Justin Sullivan
Thesis
Rivian Automotive, Inc.’s (NASDAQ:RIVN) Q2 earnings card demonstrated that the company is on track to meet its FY22 production guidance of 25K, despite being buffeted by ongoing macro headwinds and supply chain challenges. Therefore, on the surface, it was a mixed performance by the company but otherwise interpreted as positive by the market.
We tagged RIVN with a Sell rating in our pre-earnings article as we had anticipated a bad reaction to a mixed/poor Q2 card. But, it appears that the market has already moved past Rivian’s near-term challenges (supply chain, costs headwinds) and focusing on its ability to ramp production. Notably, we believe it’s important to accord due credit to management, as it performed admirably by maintaining its production guidance of 25K, despite having produced about 6,954 vehicles in H1.
Therefore, Rivian expects a marked production ramp in H2 as it also prepares for adding a second shift to its general assembly by the end of Q3.
As a result, we believe the market has already adjusted its expectations of RIVN, with the stock likely bottoming out in May for the medium-term. Therefore, it’s looking increasingly likely that buying sentiments have returned decisively to support RIVN’s recovery in its bullish bias as it takes its production ramp to the next stage.
We revise our rating on RIVN from Sell to Speculative Buy.

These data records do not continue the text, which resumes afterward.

-- ==== Sys2Proof/Decode.lean ====
section
/-! DEFINITION. Decoding of instruction words (R42 to R53, R67 to R70 steps 2 to 5), and the encoder
written from the same tables. Every failure of these steps traps ILLEGAL_OPCODE; the decoder names
which step failed. -/

namespace Sys2Proof

/-- Why a word is no instruction: the failing step of R70. -/
inductive DecodeErr where
  /-- Step 2: the opcode is reserved (R69). -/
  | reserved
  /-- Step 3: a must-be-zero base field, W or N bit is set. -/
  | mustBeZero
  /-- Step 4: a register group, tile, literal or special-register number is out of place. -/
  | operand
  /-- Step 5: an extension field is not legal for the opcode. -/
  | extension
  /-- Fewer bytes than the base word, or than the base and extension words. -/
  | truncated
  deriving DecidableEq, Repr

/-- The fields of a base word (R42). -/
structure Base where
  op : Nat
  d  : Reg
  a  : Reg
  b  : Reg
  wa : Bool
  wb : Bool
  n  : Bool
  deriving DecidableEq, Repr

/-- Bit `i` of a word. -/
def bit (w i : Nat) : Bool := w / 2 ^ i % 2 == 1

/-- A 7-bit register field at bit `i`. -/
def regAt (w i : Nat) : Reg := Fin.ofNat 128 (w / 2 ^ i)

/-- The base word cut into its fields (R42). -/
def splitBase (w : Nat) : Base where
  op := w / 2 ^ 24 % 256
  d  := regAt w 17
  a  := regAt w 10
  b  := regAt w 3
  wa := bit w 2
  wb := bit w 1
  n  := bit w 0

/-- The base word made of its fields (R42). -/
def joinBase (f : Base) : Nat :=
  f.op * 2 ^ 24 + f.d.val * 2 ^ 17 + f.a.val * 2 ^ 10 + f.b.val * 2 ^ 3 +
    f.wa.toNat * 4 + f.wb.toNat * 2 + f.n.toNat

/-- The fields of EXT-C (R49). -/
structure ExtC where
  c    : Reg
  wc   : Bool
  cond : Nat
  ty   : Nat
  spec : Nat
  deriving DecidableEq, Repr

/-- EXT-C cut into its fields (R49). -/
def splitC (e : Nat) : ExtC where
  c := regAt e 25
  wc := bit e 24
  cond := e / 2 ^ 20 % 16
  ty := e / 2 ^ 16 % 16
  spec := e % 2 ^ 16

/-- EXT-C made of its fields (R49). -/
def joinC (x : ExtC) : Nat :=
  x.c.val * 2 ^ 25 + x.wc.toNat * 2 ^ 24 + x.cond * 2 ^ 20 + x.ty * 2 ^ 16 + x.spec

/-- The order that an ORD code names (R50). -/
def Order.ofCode (k : Nat) : Order :=
  if k = 0 then .relaxed else if k = 1 then .acquire else if k = 2 then .release else .acqRel
/-- The ORD code of an order (R50). -/
def Order.code : Order → Nat
  | .relaxed => 0 | .acquire => 1 | .release => 2 | .acqRel => 3
/-- The hint that a HINT code names (R50). -/
def Hint.ofCode (k : Nat) : Hint :=
  if k = 0 then .normal else if k = 1 then .evictFirst else if k = 2 then .noAllocate else .keep
/-- The HINT code of a hint (R50). -/
def Hint.code : Hint → Nat
  | .normal => 0 | .evictFirst => 1 | .noAllocate => 2 | .keep => 3
/-- The width that a WID code names; 101 to 111 name none (R50). -/
def Width.ofCode? (k : Nat) : Option Width :=
  if k = 0 then some .w1 else if k = 1 then some .w2 else if k = 2 then some .w4
  else if k = 3 then some .w8 else if k = 4 then some .w16 else none

/-- The fields of EXT-M: the shared ones and SPEC (R50); none for an illegal WID. -/
def splitM (e : Nat) : Option (MemExt × Nat) :=
  match Width.ofCode? (e / 2 ^ 6 % 8) with
  | none => none
  | some w =>
    some (⟨BitVec.ofNat 16 (e / 2 ^ 16), ⟨bit e 15, bit e 14, bit e 13, bit e 12, bit e 11⟩,
      Order.ofCode (e / 2 ^ 9 % 4), w, Hint.ofCode (e / 2 ^ 4 % 4)⟩, e % 16)

/-- EXT-M made of its fields (R50). -/
def joinM (m : MemExt) (spec : Nat) : Nat :=
  m.off.toNat * 2 ^ 16 + m.obs.c.toNat * 2 ^ 15 + m.obs.x.toNat * 2 ^ 14 + m.obs.m.toNat * 2 ^ 13 +
    m.obs.p.toNat * 2 ^ 12 + m.obs.h.toNat * 2 ^ 11 + m.ord.code * 2 ^ 9 + m.wid.code * 2 ^ 6 +
    m.hint.code * 2 ^ 4 + spec

/-- The type of a type code (R52). -/
def Ty.ofCode (k : Nat) : Ty :=
  match k with
  | 0 => .i8 | 1 => .i16 | 2 => .i32 | 3 => .i64 | 4 => .n8 | 5 => .n16 | 6 => .n32 | 7 => .n64
  | 8 => .f32 | 9 => .f16 | 10 => .bf16 | 11 => .e4 | 12 => .e5 | 13 => .x8 | 14 => .x4 | _ => .k128

/-- The condition of a COND code; 8 to 15 name none (R53). -/
def Cond.ofCode? (k : Nat) : Option Cond :=
  match k with
  | 0 => some .eq | 1 => some .ne | 2 => some .lt | 3 => some .le
  | 4 => some .gt | 5 => some .ge | 6 => some .un | 7 => some .ord | _ => none
/-- The COND code of a condition (R53). -/
def Cond.code : Cond → Nat
  | .eq => 0 | .ne => 1 | .lt => 2 | .le => 3 | .gt => 4 | .ge => 5 | .un => 6 | .ord => 7

/-- The atomic operation of a SPEC code (R192). -/
def AtomOp.ofCode? (k : Nat) : Option AtomOp :=
  match k with
  | 0 => some .add | 1 => some .and | 2 => some .or | 3 => some .xor | 4 => some .minI
  | 5 => some .minN | 6 => some .maxI | 7 => some .maxN | 8 => some .exch | 9 => some .cas
  | 10 => some .fadd | _ => none
/-- The SPEC code of an atomic operation (R192). -/
def AtomOp.code : AtomOp → Nat
  | .add => 0 | .and => 1 | .or => 2 | .xor => 3 | .minI => 4 | .minN => 5 | .maxI => 6
  | .maxN => 7 | .exch => 8 | .cas => 9 | .fadd => 10

/-- The operation of a `vred` COND code (R107). -/
def RedOp.ofCode? (k : Nat) : Option RedOp :=
  match k with
  | 0 => some .add | 1 => some .min | 2 => some .max | 3 => some .and | 4 => some .or
  | 5 => some .xor | _ => none
/-- The COND code of a `vred` operation (R107). -/
def RedOp.code : RedOp → Nat
  | .add => 0 | .min => 1 | .max => 2 | .and => 3 | .or => 4 | .xor => 5

/-- The mode of a `shfl` COND code (R105). -/
def ShflMode.ofCode? (k : Nat) : Option ShflMode :=
  match k with
  | 0 => some .idx | 1 => some .up | 2 => some .dn | 3 => some .xor | _ => none
/-- The COND code of a `shfl` mode (R105). -/
def ShflMode.code : ShflMode → Nat
  | .idx => 0 | .up => 1 | .dn => 2 | .xor => 3

/-- The mode of a `vote` COND code (R109). -/
def VoteMode.ofCode? (k : Nat) : Option VoteMode :=
  match k with
  | 0 => some .any | 1 => some .all | 2 => some .cnt | 3 => some .lo | 4 => some .hi | _ => none
/-- The COND code of a `vote` mode (R109). -/
def VoteMode.code : VoteMode → Nat
  | .any => 0 | .all => 1 | .cnt => 2 | .lo => 3 | .hi => 4

/-- The mode of a `thdl` MODE code (R196). -/
def ThdlMode.ofCode? (k : Nat) : Option ThdlMode :=
  match k with
  | 0 => some .tab | 1 => some .self | 2 => some .peer | _ => none
/-- The MODE code of a `thdl` mode (R196). -/
def ThdlMode.code : ThdlMode → Nat
  | .tab => 0 | .self => 1 | .peer => 2

/-- The mode of a `chmode` EXT-I code (R253). -/
def ChMode.ofCode? (k : Nat) : Option ChMode :=
  match k with
  | 0 => some .arm | 1 => some .go | 2 => some .off | _ => none
/-- The EXT-I code of a `chmode` mode (R253). -/
def ChMode.code : ChMode → Nat
  | .arm => 0 | .go => 1 | .off => 2

/-- The result of decoding. -/
abbrev Dec := Except DecodeErr Instr

/-- Steps 4 and 5 of R70, stated once on the decoded form. -/
def checked (i : Instr) : Dec := if i.wf then .ok i else .error .operand

/-- Step 3 of R70: the named must-be-zero parts are zero. -/
def zeroes (c : Bool) (k : Dec) : Dec := if c then k else .error .mustBeZero

/-- Step 5 of R70: the named extension fields are legal. -/
def legal (c : Bool) (k : Dec) : Dec := if c then k else .error .extension

/-- Base word with D, A and B, no N (uniform three-operand form). -/
def uDAB (f : Base) (k : Dec) : Dec := zeroes (!f.n) k
/-- Base word with D and A only; N as `nOk` allows. -/
def fDA (nOk : Bool) (f : Base) (k : Dec) : Dec :=
  zeroes (f.b.val == 0 && !f.wb && (nOk || !f.n)) k
/-- Base word with D only. -/
def fD (nOk : Bool) (f : Base) (k : Dec) : Dec :=
  zeroes (f.a.val == 0 && f.b.val == 0 && !f.wa && !f.wb && (nOk || !f.n)) k
/-- Base word with A only. -/
def fA (nOk : Bool) (f : Base) (k : Dec) : Dec :=
  zeroes (f.d.val == 0 && f.b.val == 0 && !f.wb && (nOk || !f.n)) k
/-- Base word with a literal or special-register number in A, and nothing else. -/
def fLit (f : Base) (k : Dec) : Dec :=
  zeroes (f.d.val == 0 && f.b.val == 0 && !f.wa && !f.wb && !f.n) k
/-- Base word with A and B only. -/
def fAB (nOk : Bool) (f : Base) (k : Dec) : Dec := zeroes (f.d.val == 0 && (nOk || !f.n)) k
/-- Base word with every field zero. -/
def f0 (f : Base) (k : Dec) : Dec :=
  zeroes (f.d.val == 0 && f.a.val == 0 && f.b.val == 0 && !f.wa && !f.wb && !f.n) k

/-- EXT-C with C and WC unused. -/
def noC (x : ExtC) : Bool := x.c.val == 0 && !x.wc
/-- EXT-C with COND, TYPE and SPEC unused. -/
def noCTS (x : ExtC) : Bool := x.cond == 0 && x.ty == 0 && x.spec == 0

/-- Memory instructions: an illegal WID fails step 5. -/
def withM (e : Nat) (k : MemExt → Nat → Dec) : Dec :=
  match splitM e with
  | none => .error .extension
  | some (m, spec) => k m spec

/-- A code that names something, or a failure of step 5. -/
def named {α : Type} (o : Option α) (k : α → Dec) : Dec :=
  match o with
  | none => .error .extension
  | some x => k x

/-- Opcodes 0x00 to 0x0E: control flow and special registers. -/
def decode0 (f : Base) (e : Nat) : Dec :=
  match f.op with
  | 0x00 => f0 f (checked .nop)
  | 0x01 => f0 f (checked .exit)
  | 0x02 => f0 f (legal (e % 2 ^ 16 == 0) (checked (.br (BitVec.ofNat 16 (e / 2 ^ 16)))))
  | 0x03 => fA true f
      (checked (.brc f.a f.wa f.n (BitVec.ofNat 16 (e / 2 ^ 16)) (BitVec.ofNat 16 e)))
  | 0x04 => fD false f
      (legal (e % 2 ^ 16 == 0) (checked (.call f.d (BitVec.ofNat 16 (e / 2 ^ 16)))))
  | 0x05 => fA false f (checked (.ret f.a f.wa))
  | 0x06 => fA false f (checked (.jmp f.a f.wa))
  | 0x07 => f0 f (checked (.trap (BitVec.ofNat 32 e)))
  | 0x08 => fA true f (checked (.pdp f.a f.wa f.n))
  | 0x09 => f0 f (checked .pdi)
  | 0x0A => f0 f (checked .pdo)
  | 0x0B => f0 f (legal (e / 2 ^ 14 == 0) (checked (.fmts (BitVec.ofNat 14 e))))
  | 0x0C => zeroes (f.b.val == 0 && !f.wa && !f.wb && !f.n) (checked (.gsr f.d f.a))
  | 0x0D => fDA false f (checked (.gssr f.d f.a f.wa))
  | 0x0E => fDA false f
      (if f.d.val < 2 then checked (.wfull (f.d.val == 1) f.a f.wa) else .error .operand)
  | _ => .error .reserved

/-- Opcodes 0x10 to 0x1F: uniform integer arithmetic (R116). -/
def decode1 (f : Base) (e : Nat) : Dec :=
  let x := splitC e
  match f.op with
  | 0x10 => uDAB f (checked (.gadd f.d f.a f.b f.wa f.wb))
  | 0x11 => uDAB f (checked (.gsub f.d f.a f.b f.wa f.wb))
  | 0x12 => uDAB f (checked (.gmul f.d f.a f.b f.wa f.wb))
  | 0x13 => uDAB f (legal (noCTS x) (checked (.gmad f.d f.a f.b x.c f.wa f.wb x.wc)))
  | 0x14 => uDAB f
      (legal (noC x && x.cond == 0 && x.spec == 0 && (x.ty == 3 || x.ty == 7))
        (checked (.gmulh f.d f.a f.b f.wa f.wb (x.ty == 3))))
  | 0x15 => uDAB f (checked (.gand f.d f.a f.b f.wa f.wb))
  | 0x16 => uDAB f (checked (.gor f.d f.a f.b f.wa f.wb))
  | 0x17 => uDAB f (checked (.gxor f.d f.a f.b f.wa f.wb))
  | 0x18 => uDAB f (checked (.gshl f.d f.a f.b f.wa f.wb))
  | 0x19 => uDAB f (checked (.gshr f.d f.a f.b f.wa f.wb))
  | 0x1A => uDAB f (checked (.gsar f.d f.a f.b f.wa f.wb))
  | 0x1B => uDAB f (checked (.gmin f.d f.a f.b f.wa f.wb))
  | 0x1C => uDAB f (checked (.gminn f.d f.a f.b f.wa f.wb))
  | 0x1D => uDAB f (checked (.gmax f.d f.a f.b f.wa f.wb))
  | 0x1E => uDAB f (checked (.gmaxn f.d f.a f.b f.wa f.wb))
  | 0x1F => uDAB f
      (legal (noC x && x.spec == 0) (named (Cond.ofCode? x.cond) fun cond =>
        checked (.gcmp f.d f.a f.b f.wa f.wb cond (Ty.ofCode x.ty))))
  | _ => .error .reserved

Rivian’s Management Is Getting Its Act Together
EV investors should recall that Lucid’s (LCID) Q2 release demonstrated how challenging it is for upstarts to get their production act together. However, despite the challenging macro environment and supply chain disruptions, we are assured by Rivian’s ability to navigate its production ramp capably. Management also highlighted the increasing confidence that it has earned with its suppliers, as CEO RJ Scaringe articulated:
Bringing on a second shift involves making sure the supply chain is capable of supporting it, as we talked about before. It wouldn’t make any sense for us to have to hire a whole second shift and then have the line still waiting for parts. So first and foremost, we’ve been very much emphasizing supplier readiness to support this, and have worked very closely to look at any parts that we think are constrained or may be constrained. (Rivian FQ2’22 earnings call)
Rivian produced 6,954 vehicles in H1. Therefore, the company needs to produce about 18K of vehicles in H2, which suggests that it sees a significant ramp. Consequently, we think it highlights that Rivian is starting to get its act together as it ramps its EDV production for Amazon (AMZN), which should improve the confidence in the e-commerce retailer to follow through with its 100K orders.
However, the production costs for H2 are expected to lead to a worse-than-expected $5.5B in adjusted EBITDA losses (up from $4.9B previously) for FY22. Still, we believe the company needs to ramp production quickly to benefit from its fixed costs leverage, which would drive down costs and improve efficiencies markedly through FY24. CFO Claire McDonough articulated:
It’s really driven by us ramping our plants and our productivity within our 150K units of installed capacity within Normal that allows us to really leverage all of those fixed overhead and costs associated with our large-scale production facility. We see 2024 as really that pivotal year for us in driving a step change in terms of the underlying gross margin expectations within the business, as we have a couple of significant factors that are starting to impact our underlying unit economics. (Rivian earnings)
As a reminder, Rivian is expected to achieve a planned capacity of 350K (including first phase Georgia) before 2024, as it ramps production. Given the reaction to RIVN’s price action, it appears that the market has moved on from focusing on its near-term headwinds and giving space for management to prove its ramp capability.
Is RIVN Stock A Buy, Sell, Or Hold?
RIVN price chart (monthly) (TradingView)
We noted that RIVN bottomed out in May, likely its medium-term bottom. While we had anticipated decisive post-earnings weakness, we are now convinced that its bottoming process is credible and likely to undergird a medium-term bullish recovery in RIVN.
While we expect near-term volatility, we encourage investors to capitalize on potential downside volatility to add exposure, as this recovery looks robust.
We revise our rating on RIVN from Sell to Speculative Buy, with a price target of $50 (an implied upside of 31%).